The nation has an acute need for medical supplies and protective equipment to fight the pandemic, presenting an opportunity for manufacturers to repurpose factories to keep workers employed. Some are shifting production to turn out hand sanitizer; others are making protective masks, gowns, and scrubs. Multiple companies specializing in advanced manufacturing are gearing up to produce ventilators. This requires public–private coordination to ensure that technical standards are being followed and supplies get to the regions and facilities with the greatest need.
Many white-collar professionals are able to work from home during shutdowns. But in addition to the healthcare workers and first responders on the front lines of the pandemic, many blue-collar workers have to be physically present to do their work.
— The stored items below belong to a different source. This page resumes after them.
-- ==== Sys2Proof/Laws/State.lean ====
section
/-!
SUPPORT. What each update of the state leaves in each of its fields, and what a register reads as after a store.
-/
namespace Sys2Proof.Machine
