-- ==== Sys2Proof/Laws/Sound/Kernel.lean ====
section
/-!
SUPPORT. The operations of Machine/Kernel.lean keep a sound state sound: registers and Eddy in their one form, factory data as it
is.
-/
namespace Sys2Proof.Machine
set_option linter.unusedSimpArgs false
set_option linter.unusedTactic false
set_option linter.unreachableTactic false
set_option linter.unusedVariables false
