-- ==== Sys2Proof/Laws/Sound/Store.lean ====
section
/-!
SUPPORT. The operations of Machine/Store.lean keep a sound state sound: registers and Eddy in their one form, factory data as it
is.
-/
namespace Sys2Proof.Machine
set_option linter.unusedSimpArgs false
set_option linter.unusedTactic false
set_option linter.unreachableTactic false
set_option linter.unusedVariables false

@[simp] theorem State.setMss_sound {F : Flash} (s : State) (f : MssSt → MssSt) (h : s.sound F) :
    (State.setMss s f).sound F := by
  unfold State.setMss
  simp (maxDischargeDepth := 60) (maxSteps := 30000) +contextual only [State.sound_ite, State.sound_mk, soundCore_self, soundCore_flash, Flash.sameFactory_self, if_true_left, if_true_right, ite_self, implies_true, *]
theorem State.setFlash_sound {F : Flash} {s : State} {f : Flash → Flash} (hf : ∀ g, (f g).sameFactory g) (h : s.sound F) :
    (s.setFlash f).sound F := State.sound_mk.mpr (soundCore_flash h (hf s.flash))
theorem Flash.setImg_factory (k : Nat) (b : Bytes) (g : Flash) : (g.setImg k b).sameFactory g := by
  unfold Flash.setImg
  repeat' (first | exact ⟨rfl, rfl, rfl, rfl⟩ | split)
theorem Flash.setFw_factory (k : Bool) (b : Bytes) (g : Flash) : (g.setFw k b).sameFactory g := by
  unfold Flash.setFw
  repeat' (first | exact ⟨rfl, rfl, rfl, rfl⟩ | split)
theorem Flash.begin_factory (w : StoreWhat) (g : Flash) : (g.begin w).sameFactory g := by
  cases w <;> exact ⟨rfl, rfl, rfl, rfl⟩
theorem Flash.mark_factory (w : StoreWhat) (g : Flash) : (g.mark w).sameFactory g := by
  cases w <;> exact ⟨rfl, rfl, rfl, rfl⟩
@[simp] theorem State.storeBegin_sound {F : Flash} (s : State) (w : StoreWhat) (h : s.sound F) :
    (State.storeBegin s w).sound F := by
  unfold State.storeBegin
  simp (maxDischargeDepth := 60) (maxSteps := 30000) +contextual only [State.setMss_sound, State.setFlash_sound, Flash.setImg_factory, Flash.setFw_factory, Flash.begin_factory, Flash.mark_factory, State.sound_ite, State.sound_mk, soundCore_self, soundCore_flash, Flash.sameFactory_self, if_true_left, if_true_right, ite_self, implies_true, *]
@[simp] theorem State.storeOp_sound {F : Flash} (s : State) (w : StoreWhat) (h : s.sound F) :
    (State.storeOp s w).sound F := by
  unfold State.storeOp
  simp (maxDischargeDepth := 60) (maxSteps := 30000) +contextual only [State.endOp_sound, State.storeBegin_sound, State.sound_ite, State.sound_mk, soundCore_self, soundCore_flash, Flash.sameFactory_self, if_true_left, if_true_right, ite_self, implies_true, *]
@[simp] theorem State.storeNow_sound {F : Flash} (s : State) (w : StoreWhat) (h : s.sound F) : (s.storeNow w).sound F :=
  State.setFlash_sound (fun g => by cases w <;> exact ⟨rfl, rfl, rfl, rfl⟩) h
@[simp] theorem State.refuseImage_sound {F : Flash} (s : State) (p : Port) (code scope isl : Nat) (h : s.sound F) :
    (State.refuseImage s p code scope isl).sound F := by
  simp only [State.refuseImage, State.finish_sound, State.reject_sound, *]
@[simp] theorem State.rejectOp_sound {F : Flash} (s : State) (code scope isl serial : Nat) (h : s.sound F) :
    (State.rejectOp s code scope isl serial).sound F := by
  simp only [State.rejectOp, State.reject_sound, State.endRejected_sound, *]
@[simp] theorem State.imageCommand_sound {F : Flash} (s : State) (p : Port) (code scope : Nat) (isl : Job → Nat) (bad : Job → Option Nat) (ok : Bool) (body : Job → State → State) (h : s.sound F) (hbody : ∀ j, ∀ s : State, s.sound F → (body j s).sound F) :
    (State.imageCommand s p code scope isl bad ok body).sound F := by
  unfold State.imageCommand
  simp (maxDischargeDepth := 60) (maxSteps := 30000) +contextual only [State.finish_sound, State.command_sound, State.reject_sound, State.refuseImage_sound, State.sound_ite, State.sound_mk, soundCore_self, soundCore_flash, Flash.sameFactory_self, if_true_left, if_true_right, ite_self, implies_true, *]

end Sys2Proof.Machine
end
They are stocking grocery shelves, cleaning hospitals, caring for the elderly, filling prescriptions, making and delivering food, delivering mail and packages, staffing warehouses and production lines, driving trucks, and collecting trash. These roles are often taken for granted in good times, but it is now apparent just how much society depends on them. The workers who are keeping these essential services going are doing so at the risk of exposing themselves to the virus—and they deserve equitable pay, sick leave, and adequate safety protections.
Vulnerable workers need a lifeline
The public and private sectors will need to respond decisively to help families meet their basic needs, create liquidity for businesses, and mitigate the potential long-term damage to the US economy. The $2.2 trillion federal CARES Act passed in late March is a good start, but it will need to be operationalized quickly to get cash payments into the hands of individuals in need. Getting Small Business Administration loans to struggling small enterprises can help them bounce back, preventing millions of temporary layoffs from becoming permanent.
When the emphasis eventually shifts from fighting the virus to reopening the economy, many of the jobs on pause today will come back. But others will not. Companies that have laid off workers may wait to see how the recovery takes hold before rehiring. Past crises have led to structural shifts in the economy and new ways of working; this one could do the same. Some trends already under way, such as the shift to independent work and the gig economy, or adoption of automation and artificial intelligence, may accelerate as companies seek to make their operations more resilient to future pandemics.
Now the “future of work” may have arrived even sooner than anyone anticipated. The need to create better opportunities for all Americans once seemed like a long-term project, but the crisis puts that imperative into the present tense. The United States has been through many challenges in the past, from wars and the Great Depression to the influenza pandemic of 1918—and it has always emerged stronger. The current crisis may similarly turn out to be a moment in history that forces us to build a more inclusive and resilient future.